-- ==== Sys2Proof/Laws/Step.lean ====
section
/-! SUPPORT. Everything one step can do, said once (`step_cases`): proofs about every step cite it and never unfold `step`. -/

namespace Sys2Proof.Machine

/-- An encoder operation hands over bytes and does nothing else (R110); which bytes they are is its meaning's business. -/
theorem exec_encoder (i : Instr) (s : State) (h : i.codec = .enc) : ∃ bytes, exec i s = .next (deliver bytes s) := by
  cases i <;> first
    | exact ⟨_, rfl⟩
    | (exfalso; revert h; simp [Instr.codec])

/-- What an event selects is an encoder operation. -/
theorem codec_of_selectOperation {e : Event} {i : Instr} (h : selectOperation e = .ok i) : i.codec = .enc := by
  cases e with
  | channelVoice g s a b =>
    simp only [selectOperation] at h
    split at h <;> first
      | (cases h; done)
      | (cases h; rfl)
      | (cases b <;> cases h; rfl)
  | sysex g k d => cases k <;> cases h <;> rfl
  | realtime g k => cases k <;> cases h <;> rfl
  | _ => cases h; rfl

/-- `Peek()` reads three fields. -/
theorem peek_congr {s t : State} (h1 : t.pos = s.pos) (h2 : t.src = s.src) (h3 : t.ended = s.ended) : peek t = peek s := by
  unfold peek; rw [h1, h2, h3]

/-- The ways from a state to its next state. -/
inductive StepCase (s t : State) : Prop
  /-- nothing to do, or the decoder's turn between pulls -/
  | idle (rest : List Turn) (agenda : rest = s.agenda ∨ s.agenda = .iterate :: rest) (pulling : s.pulling = false)
      (next : t = popTurn rest s)
  /-- an iteration; the turn taken from the agenda, if any, is the decoder's -/
  | iterate (rest : List Turn) (agenda : rest = s.agenda ∨ s.agenda = .iterate :: rest) (pulling : s.pulling = true)
      (next : t = applyMove (move s.cfgGroup s.slot (peek s)) (popTurn rest s))
  /-- a pull is accepted -/
  | pull (rest : List Turn) (agenda : s.agenda = .pull :: rest) (pulling : s.pulling = false)
      (next : t = beginPull (popTurn rest s))
  /-- the encoder hands over bytes -/
  | encode (rest : List Turn) (e : Event) (i : Instr) (bytes : List Byte) (agenda : s.agenda = .encode e :: rest)
      (selected : selectOperation e = .ok i) (next : t = deliver bytes (popTurn rest s))
  /-- a byte is presented -/
  | present (rest : List Turn) (b : Byte) (agenda : s.agenda = .present b :: rest) (notEnded : s.ended = false)
      (next : t = { s with agenda := rest, src := s.src.append b })
  /-- END is signalled -/
  | finish (rest : List Turn) (agenda : s.agenda = .finish :: rest) (next : t = signalEnd (popTurn rest s))
  /-- reset -/
  | reset (rest : List Turn) (agenda : s.agenda = .reset :: rest) (next : t = resetDecoder (popTurn rest s))

theorem iterate_popTurn (rest : List Turn) (s : State) :
    iterate (popTurn rest s) = .next (applyMove (move s.cfgGroup s.slot (peek s)) (popTurn rest s)) := by
  rw [iterate_eq]; rfl

/-- Every step that answers a next state is one of the ways above. -/
theorem step_cases {s t : State} (h : step s = .next t) : StepCase s t := by
  have self : iterate s = .next (applyMove (move s.cfgGroup s.slot (peek s)) (popTurn s.agenda s)) := iterate_eq s
  unfold step at h
  split at h
  · unfold decoderTurn at h
    split at h
    · rename_i hp; rw [self] at h; cases h; exact .iterate _ (.inl rfl) hp rfl
    · rename_i hp; cases h; exact .idle s.agenda (.inl rfl) (by simpa using hp) rfl
  · rename_i rest ha
    unfold decoderTurn at h
    split at h
    · rename_i hp; rw [iterate_popTurn] at h; cases h; exact .iterate rest (.inr ha) hp rfl
    · rename_i hp; cases h; exact .idle rest (.inr ha) (by simpa using hp) rfl
  · rename_i e rest ha
    unfold encoderTurn at h
    split at h
    · rename_i i hi
      obtain ⟨bytes, hx⟩ := exec_encoder i (popTurn rest s) (codec_of_selectOperation hi)
      rw [hx] at h; cases h; exact .encode rest e i bytes ha hi rfl
    · cases h
  · rename_i b rest ha
    unfold presentByte at h
    split at h
    · cases h
    · rename_i he; cases h; exact .present rest b ha (by simpa using he) rfl
  · rename_i rest ha; cases h; exact .finish rest ha rfl
  · rename_i rest ha; cases h; exact .reset rest ha rfl
  · rename_i rest ha
    split at h
    · rename_i hp; rw [self] at h; cases h; exact .iterate _ (.inl rfl) hp rfl
    · rename_i hp; cases h; exact .pull rest ha (by simpa using hp) rfl

/-- The source of a good state after the transport's append. -/
theorem append_of_inv {s : State} (h : Inv s) (b : Byte) : s.src.append b = Memory.ofBytes (s.src.bytes ++ [b]) := by
  conv_lhs => rw [h.dense]
  simp

/-- Reading the source of a good state. -/
theorem read_of_inv {s : State} (h : Inv s) (a : Nat) : s.src.read a = s.src.bytes[a]? := by
  conv_lhs => rw [h.dense]
  simp

end Sys2Proof.Machine
end

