-- ==== Sys2Proof/Tests/Slice0.lean ====
section
/-! SUPPORT. The model's own tests: ill-formed terms refused, every constructor's word written out from spec/opcode_table.json,
one step per instruction with the expected values of 95_test_vectors.md (V, E) or of the rule named, and for
every obligation with hypotheses a witness that meets them. -/

namespace Sys2Proof.Tests
open Sys2Proof.Machine Sys2Proof.Stated

/-! ## Helpers -/

/-- A decoder of group 5 in the middle of a pull, holding this in its slot, with these bytes at the cursor. -/
def holding (slot : Option Builder) (bytes : List Byte) : State :=
  { State.reset with cfgGroup := 5#8, slot := slot, src := Memory.ofBytes bytes, pulling := true }

/-- The same before END. -/
def holdingAtEnd (slot : Option Builder) : State := { holding slot [] with ended := true }

/-- What a test looks at: the cursor, the slot, the answers given and whether the pull goes on. -/
def look : Result → Option (Nat × Option Builder × List PullResult × Bool)
  | .next s => some (s.pos, s.slot, s.out, s.pulling)
  | .fault _ => none
  | .refused _ => none

/-- The encodings handed over. -/
def wire : Result → Option (List (List Byte))
  | .next s => some s.encOut
  | .fault _ => none
  | .refused _ => none

/-- The reason of a refusal. -/
def reason : Result → Option Refusal
  | .next _ => none
  | .fault _ => none
  | .refused r => some r

/-- The encoder's turn on one event. -/
def asked (e : Event) : State := { holding none [] with agenda := [.encode e] }

/-! ## Ill-formed terms (R96) -/

theorem test_wellFormed_refuses_status_in_complete : (Instr.encSysexComplete [0x01#8, 0x80#8]).wellFormed = false := by decide
theorem test_wellFormed_refuses_f0_in_start : (Instr.encSysexStart [0xF0#8]).wellFormed = false := by decide
theorem test_wellFormed_refuses_f7_in_continue : (Instr.encSysexContinue [0xF7#8, 0x02#8]).wellFormed = false := by decide
theorem test_wellFormed_refuses_ff_in_end : (Instr.encSysexEnd [0xFF#8]).wellFormed = false := by decide
theorem test_wellFormed_accepts_7f : (Instr.encSysexEnd [0x7F#8, 0x00#8]).wellFormed = true := by decide
/-- R104: a 7-bit field, a known kind, and `data2` exactly for the two-data-byte kinds. -/
theorem test_valid_refuses :
    (Event.channelVoice 0#8 0x90#8 0x3C#8 (some 0x80#8)).valid = false ∧ (Event.channelVoice 0#8 0x90#8 0x3C#8 none).valid = false ∧
    (Event.channelVoice 0#8 0xC0#8 0x3C#8 (some 0x00#8)).valid = false ∧ (Event.channelVoice 0#8 0xF0#8 0x3C#8 none).valid = false ∧
    (Event.songPosition 0#8 0x7F#8 0x80#8).valid = false ∧ (Event.sysex 0#8 .sxStart [0xF7#8]).valid = false := by decide
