/-- A buffer of `n` entries with one more: it takes the place of an entry for the same page, or of the oldest (DESIGN CHOICE,
log entry 70). -/
def fillBuffer (n : Nat) (e : Xlated) (t : List Xlated) : List Xlated :=
  let t1 := t.filter (fun x => !(x.vf == e.vf && x.page == e.page && x.bits == e.bits))
  (if n ≤ t1.length then t1.drop 1 else t1) ++ [e]

/-- The units that translate for a core: its L1 buffer, where it has a part in the access, and its grove's unit. -/
structure Units where
  core : Option Nat
  grove : Nat
  deriving DecidableEq, Repr

/-- The units of a context. -/
def unitsOf (c : Nat) : Units := { core := some (coreOf c), grove := groveOf c }

/-- The translation that the units hold for an address, if they hold one (R272). -/
def State.held (s : State) (u : Units) (vf va : Nat) : Option Xlated :=
  match (u.core.bind (fun k => (s.core k).tlb.find? (·.covers vf va))) with
  | some e => some e
  | none => (s.grove u.grove).gtu.find? (·.covers vf va)

/-- A translation put in the units: 64 entries in a core, 8,192 in a grove (R272). -/
def State.hold (s : State) (u : Units) (e : Xlated) : State :=
  let s1 := s.setGrove u.grove { s.grove u.grove with gtu := fillBuffer 8192 e (s.grove u.grove).gtu }
  match u.core with
  | some k => s1.setCore k { s1.core k with tlb := fillBuffer 64 e (s1.core k).tlb }
  | none => s1

/-- The size of a leaf in address bits (R268). -/
def leafBits (e : Nat) : Nat :=
  match fld e 7 2 with
  | 1 => 12
  | 2 => 16
  | _ => 21

/-- The translation of a walk put in the units; a fault is held by none (R272). -/
def Xlat.fill (u : Units) (vf va : Nat) : Xlat → Xlat
  | .ok pa leaf ea s =>
    .ok pa leaf ea (s.hold u { vf := vf, page := va / 2 ^ leafBits leaf, bits := leafBits leaf, ea := ea, leaf := s.mem64 ea })
  | f => f

/-- Two translations agree. -/
def Xlat.same : Xlat → Xlat → Bool
  | .ok pa leaf _ _, .ok pb lefb _ _ => pa == pb && leaf == lefb
  | .fault j, .fault k => j == k
  | _, _ => false

/-- The translation of an access (R272, R273): a held entry is used, but where the tables now say something else either may be
used, as a free choice, until the invalidation. A first write through a held entry walks again, to set D. -/
def State.translate (s : State) (u : Units) (vf va : Nat) (acc : Acc) : Xlat :=
  let new := s.walk vf va acc
  match s.held u vf va with
  | none => new.fill u vf va
  | some e =>
    if acc.writes && !(bitAt e.leaf 5) then new.fill u vf va
    else
      let old := s.leaf vf va acc e.leaf e.ea e.bits
      if old.same new then old
      else if Config.freeBit s.freeIx then { s with freeIx := s.freeIx + 1 }.leaf vf va acc e.leaf e.ea e.bits
      else ({ s with freeIx := s.freeIx + 1 }.walk vf va acc).fill u vf va

/-- Held translations dropped. -/
def State.dropHeld (s : State) (p : Xlated → Bool) : State :=
  { s with
    cores := s.cores.map (fun (k : Nat × Core) => (k.1, { k.2 with tlb := k.2.tlb.filter (fun e => !(p e)) }))
    groves := s.groves.map (fun (g : Nat × Grove) => (g.1, { g.2 with gtu := g.2.gtu.filter (fun e => !(p e)) })) }

/-- The leaf is of an uncached page (R268). -/
def uncached (leaf : Nat) : Bool := bitAt leaf 56

/-! The checks of each space (R123, R263, R264, R349) -/

def deviceBase : Nat := 0x000FFFFFFFF00000
def residualBase : Nat := 0x000FFFFFFFFE0000
def launchBase : Nat := 0x000FFFFFFFFFFF00
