/-- A-class major 0x0E (R53): VRSUM, VRMAX, VRMIN, VRARGMAX, VRARGMIN, VRBAND, VRBOR, VRBXOR. -/
def decodeA0E (w : Nat) : Decoded :=
  match fld w 0 3 with
  | 0 => rowOf (fld w 9 5 == 0) (.vrsum (bitAt w 30) (BitVec.ofNat 5 (fld w 19 5)) (BitVec.ofNat 5 (fld w 14 5)) (BitVec.ofNat 3 (fld w 6 3)) (BitVec.ofNat 3 (fld w 3 3)))
  | 1 => rowOf (fld w 9 5 == 0) (.vrmax (bitAt w 30) (BitVec.ofNat 5 (fld w 19 5)) (BitVec.ofNat 5 (fld w 14 5)) (BitVec.ofNat 3 (fld w 6 3)) (BitVec.ofNat 3 (fld w 3 3)))
  | 2 => rowOf (fld w 9 5 == 0) (.vrmin (bitAt w 30) (BitVec.ofNat 5 (fld w 19 5)) (BitVec.ofNat 5 (fld w 14 5)) (BitVec.ofNat 3 (fld w 6 3)) (BitVec.ofNat 3 (fld w 3 3)))
  | 3 => rowOf (fld w 9 5 == 0) (.vrargmax (bitAt w 30) (BitVec.ofNat 5 (fld w 19 5)) (BitVec.ofNat 5 (fld w 14 5)) (BitVec.ofNat 3 (fld w 6 3)) (BitVec.ofNat 3 (fld w 3 3)))
  | 4 => rowOf (fld w 9 5 == 0) (.vrargmin (bitAt w 30) (BitVec.ofNat 5 (fld w 19 5)) (BitVec.ofNat 5 (fld w 14 5)) (BitVec.ofNat 3 (fld w 6 3)) (BitVec.ofNat 3 (fld w 3 3)))
  | 5 => rowOf (fld w 9 5 == 0) (.vrband (bitAt w 30) (BitVec.ofNat 5 (fld w 19 5)) (BitVec.ofNat 5 (fld w 14 5)) (BitVec.ofNat 3 (fld w 6 3)) (BitVec.ofNat 3 (fld w 3 3)))
  | 6 => rowOf (fld w 9 5 == 0) (.vrbor (bitAt w 30) (BitVec.ofNat 5 (fld w 19 5)) (BitVec.ofNat 5 (fld w 14 5)) (BitVec.ofNat 3 (fld w 6 3)) (BitVec.ofNat 3 (fld w 3 3)))
  | 7 => rowOf (fld w 9 5 == 0) (.vrbxor (bitAt w 30) (BitVec.ofNat 5 (fld w 19 5)) (BitVec.ofNat 5 (fld w 14 5)) (BitVec.ofNat 3 (fld w 6 3)) (BitVec.ofNat 3 (fld w 3 3)))
  | _ => .illegal

/-- A-class major 0x0F (R53): VPERM, VBCAST, VBCASTX, VROT, VCOMP, VEXPD, VINSX, VEXTX. -/
def decodeA0F (w : Nat) : Decoded :=
  match fld w 0 3 with
  | 0 => rowOf (true) (.vperm (bitAt w 30) (BitVec.ofNat 5 (fld w 19 5)) (BitVec.ofNat 5 (fld w 14 5)) (BitVec.ofNat 5 (fld w 9 5)) (BitVec.ofNat 3 (fld w 6 3)) (BitVec.ofNat 3 (fld w 3 3)))
  | 1 => rowOf (fld w 9 5 == 0) (.vbcast (bitAt w 30) (BitVec.ofNat 5 (fld w 19 5)) (BitVec.ofNat 5 (fld w 14 5)) (BitVec.ofNat 3 (fld w 6 3)) (BitVec.ofNat 3 (fld w 3 3)))
  | 2 => rowOf (fld w 9 5 == 0) (.vbcastx (bitAt w 30) (BitVec.ofNat 5 (fld w 19 5)) (BitVec.ofNat 5 (fld w 14 5)) (BitVec.ofNat 3 (fld w 6 3)) (BitVec.ofNat 3 (fld w 3 3)))
  | 3 => rowOf (true) (.vrot (bitAt w 30) (BitVec.ofNat 5 (fld w 19 5)) (BitVec.ofNat 5 (fld w 14 5)) (BitVec.ofNat 5 (fld w 9 5)) (BitVec.ofNat 3 (fld w 6 3)) (BitVec.ofNat 3 (fld w 3 3)))
  | 4 => rowOf (fld w 9 5 == 0) (.vcomp (bitAt w 30) (BitVec.ofNat 5 (fld w 19 5)) (BitVec.ofNat 5 (fld w 14 5)) (BitVec.ofNat 3 (fld w 6 3)) (BitVec.ofNat 3 (fld w 3 3)))
  | 5 => rowOf (fld w 9 5 == 0) (.vexpd (bitAt w 30) (BitVec.ofNat 5 (fld w 19 5)) (BitVec.ofNat 5 (fld w 14 5)) (BitVec.ofNat 3 (fld w 6 3)) (BitVec.ofNat 3 (fld w 3 3)))
  | 6 => rowOf (fld w 6 3 == 0) (.vinsx (bitAt w 30) (BitVec.ofNat 5 (fld w 19 5)) (BitVec.ofNat 5 (fld w 14 5)) (BitVec.ofNat 5 (fld w 9 5)) (BitVec.ofNat 3 (fld w 3 3)))
  | 7 => rowOf (fld w 6 3 == 0) (.vextx (bitAt w 30) (BitVec.ofNat 5 (fld w 19 5)) (BitVec.ofNat 5 (fld w 14 5)) (BitVec.ofNat 5 (fld w 9 5)) (BitVec.ofNat 3 (fld w 3 3)))
  | _ => .illegal
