/-- The code of R393 for the unit that an ERROR event names. -/
def errorCode : PoisonAt → Nat
  | .reg _ _ _ => 1
  | .slot _ _ => 5
  | .pod _ _ => 6
  | .frame _ _ _ => 7
  | .mem q => if fld (8 * q) 41 2 = 0 then 8 else 9
  | .scratch _ _ => 4
  | .l1 _ _ => 2
  | .l2 _ _ => 3

/-- The data marked poisoned where it lies (R399); in far memory an expander marks the whole line (R457). -/
def State.poisonPlace (s : State) : PoisonAt → State
  | .reg c cls n =>
    let x := s.ctx c
    let r := x.regs
    if r.emptyAt cls.toNat n then s else s.setCtx c { x with regs := r.setPoison cls.toNat n }
  | .slot k n => s.setCore k { s.core k with slots := tabSet n { tabGet {} (s.core k).slots n with poison := true } (s.core k).slots }
  | .pod g n => s.setGrove g { s.grove g with podPoison := markIn true n (s.grove g).podPoison }
  | .frame g n q =>
    let v := s.grove g
    s.setGrove g { v with framePoison := if v.framePoison.contains (n, q) then v.framePoison else v.framePoison ++ [(n, q)] }
  | .mem q =>
    let line := if fld (8 * q) 41 2 = 1 then upFrom (q / 8 * 8) 8 else [q]
    { s with memPoison := line.foldl (fun t g => markIn true g t) s.memPoison }
  | .scratch k q => s.setCore k { s.core k with poison := markIn true q (s.core k).poison }
  | .l1 k q => { s with cachePoison := if s.cachePoison.contains (2, k, q) then s.cachePoison else s.cachePoison ++ [(2, k, q)] }
  | .l2 g q => { s with cachePoison := if s.cachePoison.contains (3, g, q) then s.cachePoison else s.cachePoison ++ [(3, g, q)] }

end Sys2Proof.Machine
end

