/-- The checkpoint of a saved partition whose cut has closed, written to the partner too, and a READING report for every region
(R418, R459). -/
def State.checkpoint (s : State) (n : Nat) : State :=
  let p := tabGet {} s.parts n
  if p.phase ≠ 3 ∨ p.cut = none ∨ !p.closed then s
  else
    let vfs := (p.saved.map (·.vf)).eraseDups
    let pages := ((vfs.map s.nearPages).flatten).eraseDups
    let k : Ckpt := { vf := p.last, sets := p.saved, drop := p.drop, groves := p.groves.map (fun g => (g, s.grove g)), pages := pages
                      near := s.mem.filter (fun c => pages.contains (c.1 / 2 ^ 21))
                      poison := s.memPoison.filter (fun q => pages.contains (q / 2 ^ 18))
                      launches := s.launches.filter (fun l => vfs.contains l.2.vf), vfs := s.vfs.filter (fun v => vfs.contains v.1)
                      groups := s.groups.filter (fun g => vfs.contains g.vf)
                      wslots := ((s.dies.map (fun d => (d.2.wslots.filter (fun w => s.ownsSlot p w.2)).map (fun w => (d.1, w.1, w.2)))).flatten) }
    let s0 := { s with parts := tabSet n { p with ckpt := some k, cut := none } s.parts }
    let s1 := match s0.partner with
      | some q => s0.sendPacket q (.ckpt s.self n)
      | none => s0
    s1.sencha.regions.foldl (fun (r : State) (x : Nat × Region) =>
      let (bs, r1) := r.meterReport 1 x.1 x.2 0 0
      { r1 with mgmt := { r1.mgmt with reports := r1.mgmt.reports ++ [bs] } }) s1

/-- Step 4 and 5 of R413: the partition is saved, and cleansed when another function runs next. -/
def State.savePart (s : State) (n next : Nat) (p : Part) : State :=
  let v := s.saveSet p
  let s1 := s.clearPart p v
  let s2 := { s1 with parts := tabSet n { p with phase := 3, vf := next, last := p.vf, drop := []
                                                 saved := p.saved.filter (fun (x : SavedSet) => x.vf != p.vf) ++ [v] } s1.parts }
  (if next = p.vf then s2 else s2.cleanse p).checkpoint n

/-! Resuming (R249, R253, R416) -/

/-- A saved core put back where it was; its contexts keep their addresses (R416). -/
def State.putCore (s : State) (k : SavedCore) : State :=
  let s1 := s.setCore k.core { s.core k.core with scratch := k.data.scratch, poison := k.data.poison, slots := k.data.slots, live := k.data.live }
  let s2 := k.ctxs.foldl (fun (r : State) x => r.setCtx x.1 (x.2.unparked (tabGet [] k.mail x.1))) s1
  k.binds.foldl (fun (r : State) b => r.setBind b.1 b.2) s2
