/-- R38, R46 to R54: decoding the word of a well-formed instruction gives it back, with every operand at every value that the
encoding admits. -/
def Obligations.RoundTrip : Prop := ∀ i : Instr, i.wf = true → decodeWord (encode i) = .ok i

/-- R44: a step leaves no unit partly executed: a unit has all of its effects or none. -/
def Obligations.StepKeepsWhole : Prop := ∀ s t : State, s.Whole → step s = .next t → t.Whole
end

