-- ==== Sys2Proof/Laws/Exec.lean ====
section
/-! SUPPORT. What `exec` calls for each constructor: the meaning by its name. Proofs rewrite with these and never unfold
`exec`. -/

namespace Sys2Proof.Machine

┄┄┄┄┄┄┄┄┄┄

__Exercise requirements__
Give back, verbatim, the lines from the top of the entries above through the line containing "h; simp [Instr.codec])".

__Written response__
-- ==== Sys2Proof/Laws/Step.lean ====
section
/-! SUPPORT. Everything one step can do, said once (`step_cases`): proofs about every step cite it and never unfold `step`. -/

namespace Sys2Proof.Machine

/-- An encoder operation hands over bytes and does nothing else (R110); which bytes they are is its meaning's business. -/
theorem exec_encoder (i : Instr) (s : State) (h : i.codec = .enc) : ∃ bytes, exec i s = .next (deliver bytes s) := by
  cases i <;> first
    | exact ⟨_, rfl⟩
    | (exfalso; revert h; simp [Instr.codec])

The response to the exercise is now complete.